Good game anyway, Brandon. Why couldn’t you do this more when a successful season was still a possibility?
|Jonas Jerebko, PF Shot Chart 18 MIN | 4-7 FG | 2-4 FT | 7 REB | 1 AST | 1 STL | 0 BLK | 2 TO | 10 PTS | +4Jerebko did all we could reasonably expect of him and more.|
|Charlie Villanueva, PF Shot Chart 8 MIN | 1-2 FG | 0-0 FT | 2 REB | 0 AST | 0 STL | 0 BLK | 0 TO | 2 PTS | +8Villanueva played? Are we sure the Pistons aren’t tanking? Anyway, his production was about what it should be for 8 minutes.|
|Luigi Datome, SF 14 MIN | 0-3 FG | 0-0 FT | 2 REB | 1 AST | 0 STL | 0 BLK | 0 TO | 0 PTS | +18Datome couldn’t hit a shot (his only reason for being one the team), but somehow, his defense was a part of the Pistons storming back. Not that they ever put the game in doubt, but at least they made the final score respectable.|
|Will Bynum, PG Shot Chart 21 MIN | 6-14 FG | 3-3 FT | 3 REB | 3 AST | 1 STL | 0 BLK | 2 TO | 17 PTS | +12Bynum was awesome. And he was really fun to watch. And that wasn’t diminished by any concern by the possibility that he may cost the Pistons a loss thanks to the early performance by the starters.

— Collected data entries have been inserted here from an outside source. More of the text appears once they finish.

/-- No instruction looks at the output. -/
theorem exec_appendsOnly (i : Instr) (s : State) : AppendsOnly fun o => exec i { s with out := o } := by
  cases i with
  | add m1 m2 | multiply m1 m2 =>
    exact appendsOnly_attempt s (src s 0 m1) fun _ => appendsOnly_attempt s (src s 1 m2) fun _ =>
      appendsOnly_attempt s (dst s 2) fun dest => appendsOnly_attempt s (checkRange s.cfg _) fun r =>
        appendsOnly_store s dest r 4
  | lessThan m1 m2 | equals m1 m2 =>
    exact appendsOnly_attempt s (src s 0 m1) fun _ => appendsOnly_attempt s (src s 1 m2) fun _ =>
      appendsOnly_attempt s (dst s 2) fun dest => appendsOnly_store s dest (truthCell _) 4
  | jumpIfTrue m1 m2 | jumpIfFalse m1 m2 =>
    refine appendsOnly_attempt s (src s 0 m1) fun _ => appendsOnly_attempt s (src s 1 m2) fun target => ?_
    split
    · exact appendsOnly_keep (jumpTo s target)
    · exact appendsOnly_keep (advance s 3)
  | read m1 =>
    refine appendsOnly_attempt s (dst s 0) fun dest => ?_
    simp only [inRecv]
    cases InputSource.next s.cfg s.input with
    | wait => exact appendsOnly_keep (inRecv s).2
    | fail k => exact appendsOnly_keep (raise (inRecv s).2 (failureKind k))
    | value c => exact appendsOnly_store (inRecv s).2 dest c 2
  | write m1 =>
    exact appendsOnly_attempt s (src s 0 m1) fun val => ⟨[val], advance s 2, fun _ => rfl⟩
  | halt => exact appendsOnly_keep (enterHalted s)

/-- A step of a `Running` core does not look at the output. -/
theorem step_appendsOnly (h : s.status = .running) : AppendsOnly fun o => step { s with out := o } := by
  simp only [fun o => step_of_status (s := { s with out := o }) h]
  exact appendsOnly_attempt s (fetch s) fun v => appendsOnly_attempt s (decode v) fun i => exec_appendsOnly i s

/-- The step from any other output is the same step, with the same values sent after that output. -/
theorem step_withOut (h : step s = .next t) (o : List Int) :
    ∃ d, t.out = s.out ++ d ∧ step { s with out := o } = .next { t with out := o ++ d } := by
  obtain ⟨d, u, hu⟩ := step_appendsOnly (step_next h).1
  have ht : t = { u with out := s.out ++ d } := Host.Outcome.next.inj (h.symm.trans (hu s.out))
  subst ht
  exact ⟨d, rfl, hu o⟩

end

/-- Settles O45: `step_out` says what one step sends, `step_withOut` that it does not depend on what was sent before. -/
theorem outputOnlyGrowsAndIsNeverRead : Obligations.OutputOnlyGrowsAndIsNeverRead :=
  ⟨resetWith_out, fun _ _ => step_out, fun _ _ o h => step_withOut h o⟩

end Sys2Proof.Machine

/-! The tape primitives `MemRead` and `MemWrite` (20_memory.md R32 and R33). -/

namespace Sys2Proof.Machine

section

variable {s t : State} {a b v : Int}

/-- The addresses that are not valid are those below 0 and those from `LEN` on (20_memory.md R31). -/
theorem not_valid_iff : ¬s.Valid a ↔ a < 0 ∨ a ≥ (s.mem.len : Int) := by
  rw [State.Valid, not_and_or, not_le, not_lt]

/-- A write that completes writes exactly one cell (20_memory.md R33). -/
theorem memWrite_oneCellWritten (hwf : s.mem.wf) (h : memWrite s a v = .ok t) : OneCellWritten s t a v := by
  obtain ⟨ha, rfl⟩ := memWrite_ok_iff.mp h
  exact oneCellWritten_set hwf ha v _ rfl

/-- A write that completes was to a valid address, and every address stays as valid as it was. -/
theorem memWrite_valid (h : memWrite s a v = .ok t) : s.Valid a ∧ ∀ b, t.Valid b ↔ s.Valid b := by
  obtain ⟨ha, rfl⟩ := memWrite_ok_iff.mp h
  exact ⟨ha, fun _ => Iff.rfl⟩

/-- A write that completes keeps the canonical form of the tape. -/
theorem memWrite_wf (hwf : s.mem.wf) (h : memWrite s a v = .ok t) : t.mem.wf := by
  obtain ⟨ha, rfl⟩ := memWrite_ok_iff.mp h
  exact set_wf hwf (by have := ha.1; have := ha.2; omega) v

/-- A write that completes changes nothing but the tape. -/
theorem memWrite_frame (h : memWrite s a v = .ok t) :
    SameControl s t ∧ t.ip = s.ip ∧ t.out = s.out ∧ t.input = s.input := by
  obtain ⟨-, rfl⟩ := memWrite_ok_iff.mp h
  exact ⟨⟨rfl, rfl, rfl, rfl, rfl⟩, rfl, rfl, rfl⟩

/-- A read of the written address answers the value written. -/
theorem memRead_memWrite_same (hwf : s.mem.wf) (h : memWrite s a v = .ok t) : memRead t a = .ok v := by
  obtain ⟨ha, hvalid⟩ := memWrite_valid h
  obtain ⟨-, hcell, -⟩ := memWrite_oneCellWritten hwf h
  exact memRead_ok_iff.mpr ⟨(hvalid a).mpr ha, hcell⟩

/-- A read of any other address, valid or not, answers what it answered before the write. -/
theorem memRead_memWrite_other (hwf : s.mem.wf) (h : memWrite s a v = .ok t) (hne : b ≠ a) :
    memRead t b = memRead s b := by
  obtain ⟨-, hvalid⟩ := memWrite_valid h
  obtain ⟨-, -, hother⟩ := memWrite_oneCellWritten hwf h
  by_cases hb : s.Valid b
  · rw [memRead_of_valid hb, memRead_of_valid ((hvalid b).mpr hb), hother b hb hne]
  · rw [memRead_of_invalid hb, memRead_of_invalid (mt (hvalid b).mp hb)]

/-- Right after reset a read inside the tape answers the cell of the image (10_state.md R22). -/
theorem memRead_resetWith (c : Config) (image : List Int) (q : InputSource) (i : Nat) (h : i < image.length) :
    memRead (resetWith c image q) (i : Int) = .ok image[i] := by
  have hv : (resetWith c image q).Valid (i : Int) := ⟨Int.natCast_nonneg i, Int.ofNat_lt.mpr h⟩
  rw [memRead_of_valid hv, cell_resetWith c image q i h]

end

/-- Settles O9: the bounds check, then a read after a write to the same and to another address, then a read after reset. -/
theorem memReadAnswersTheLastWrite : Obligations.MemReadAnswersTheLastWrite :=
  ⟨fun _ _ h => memRead_of_invalid (not_valid_iff.mpr h), fun _ _ h0 h1 => memRead_of_valid ⟨h0, h1⟩,
    fun _ _ _ _ => memRead_memWrite_same, fun _ _ _ _ _ => memRead_memWrite_other, memRead_resetWith⟩

/-- Settles O10: a write inside the tape completes, with the cell, the canonical form and the frame each by its lemma. -/
theorem memWriteChangesExactlyOneCell : Obligations.MemWriteChangesExactlyOneCell := by
  intro s a v hwf
  refine ⟨fun h => memWrite_of_invalid (not_valid_iff.mpr h) v, fun h0 h1 => ?_⟩
  have h := memWrite_of_valid ⟨h0, h1⟩ v
  exact ⟨_, h, memWrite_oneCellWritten hwf h, memWrite_wf hwf h, memWrite_frame h⟩

end Sys2Proof.Machine

/-! The opcode digits (30_encoding.md R53 and R56) and the step's decode fault (40_execution_loop.md R72). -/

namespace Sys2Proof

/-- Format F1 raises nothing but InvalidModeDigit. -/
theorem decodeF1_error {mk : Mode → Instr} {v : Nat} {k : FaultKind} (h : decodeF1 mk v = .error k) :
    k = .invalidModeDigit := by
  unfold decodeF1 at h
  split at h
  · cases h; exact (decodeMode_error_iff.mp ‹_›).2
  · exact nomatch h

/-- Format F2 raises nothing but InvalidModeDigit. -/
theorem decodeF2_error {mk : Mode → Mode → Instr} {v : Nat} {k : FaultKind} (h : decodeF2 mk v = .error k) :
    k = .invalidModeDigit := by
  unfold decodeF2 at h
  split at h
  · cases h; exact (decodeMode_error_iff.mp ‹_›).2
  · split at h
    · cases h; exact (decodeMode_error_iff.mp ‹_›).2
    · exact nomatch h
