-- ==== Sys2Proof/Machine/Memory.lean ====
section
/-! DEFINITION. One bit-plane buffer (spec/20_memory.md R60 to R63): 25 words indexed by row, no byte
addresses and no numeric placement, so a plane is a list of (row, word) pairs in one canonical form: rows
strictly rising, no word equal to what an unlisted row reads as, which is the reset value 0 (R62, R46).
Why not bytes: notes/assumptions/22. -/

namespace Sys2Proof.Machine

/-- The two planes (R60). -/
inductive Plane where
  | dim
  | bright
  deriving DecidableEq, Repr

/-- A plane's contents: the rows whose word is not 0. -/
abbrev Buffer := List (Nat × Word)

/-- The word of a row; an unlisted row reads as the reset value 0 (R62). -/
def bufRead : Buffer → Nat → Word
  | [], _ => 0#32
  | (k, v) :: rest, r => if k = r then v else bufRead rest r

/-- A plane without a row's word. -/
def bufErase : Buffer → Nat → Buffer
  | [], _ => []
  | (k, v) :: rest, r => if k = r then bufErase rest r else (k, v) :: bufErase rest r

/-- A row's word put at its place in the rising order. -/
def bufInsert : Buffer → Nat → Word → Buffer
  | [], r, v => [(r, v)]
  | (k, u) :: rest, r, v => if r < k then (r, v) :: (k, u) :: rest else (k, u) :: bufInsert rest r v

/-- A row's word set (R62); writing 0 takes the row off the list. -/
def bufWrite (b : Buffer) (r : Nat) (v : Word) : Buffer :=
  if v = 0#32 then bufErase b r else bufInsert (bufErase b r) r v

/-- Rows at or above `lo` and in 0..24, strictly rising, no zero word. -/
def bufWfFrom : Nat → Buffer → Bool
  | _, [] => true
  | lo, (k, v) :: rest => decide (lo ≤ k) && decide (k ≤ 24) && v != 0#32 && bufWfFrom (k + 1) rest

/-- The canonical form of a plane. -/
def bufWf (b : Buffer) : Bool := bufWfFrom 0 b

/-- Bits 31:25 of every word are 0 (spec/10_state.md R23). -/
def bufLow25 : Buffer → Bool
  | [] => true
  | (_, v) :: rest => v.extractLsb' 25 7 == 0#7 && bufLow25 rest

end Sys2Proof.Machine
end

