-- ==== Sys2Proof/Machine/Core.lean ====
section
/-! DEFINITION. The machine as the host's interface asks for it. -/

def Sys2Proof.core : Host.Core where
  State := Sys2Proof.Machine.State
  Fault := Sys2Proof.Machine.Fault
  Refusal := Sys2Proof.Machine.Refusal
  step := Sys2Proof.Machine.step
  reset := Sys2Proof.Machine.State.reset
end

Somehow, Detroit’s PGs (in 53 minutes, so there were 5 minutes of SG there) combined in this game for 34, 8, and 8 with 2 steals to 3 turnovers and rock solid shooting.
|Kentavious Caldwell-Pope, SG Shot Chart 20 MIN | 2-5 FG | 3-3 FT | 4 REB | 1 AST | 3 STL | 0 BLK | 2 TO | 7 PTS | +13KCP had his first good game in a while. Nothing especially noteworthy, though.|
|Rodney Stuckey, SG Shot Chart 16 MIN | 1-4 FG | 0-0 FT | 1 REB | 0 AST | 0 STL | 0 BLK | 0 TO | 2 PTS | -15Stuckey really helped Detroit lose this one.|
Some would give him credit for the Pistons’ comeback. I do too, but I also give him credit for the early going that made that ultimately futile.
The Pistons lost by a reasonable margin to a better team. The rotations and plays looked decent, but not exactly brilliant.
Loyer coached a mediocre game.
Two Things We Saw
- Man, that was fast. For the first while, I had to check my browser settings because it looked like the video feed may have been playing at a slightly increased rate. But no, the Pistons and Wolves were just running hard on every early possession. That style of play favors the Wolves.
- Minnesota rapidly jumped out to a huge lead early, taking a 20 point edge in the first quarter. That’s really hard to do. They continued to dominate for most of the game, getting a 31 point lead just before the end of the third.The fourth quarter was all Pistons as the Detroit bench hammered the Wolves’ reserves. If I believed in the sports version of “momentum”, I would have thought the Pistons had a legitimate shot when Bynum brought them within 11 with 2:44 remaining.
But in spite of the domination required to close the gap that much, overcoming a double-digit deficit in under 3 minutes is awfully implausible.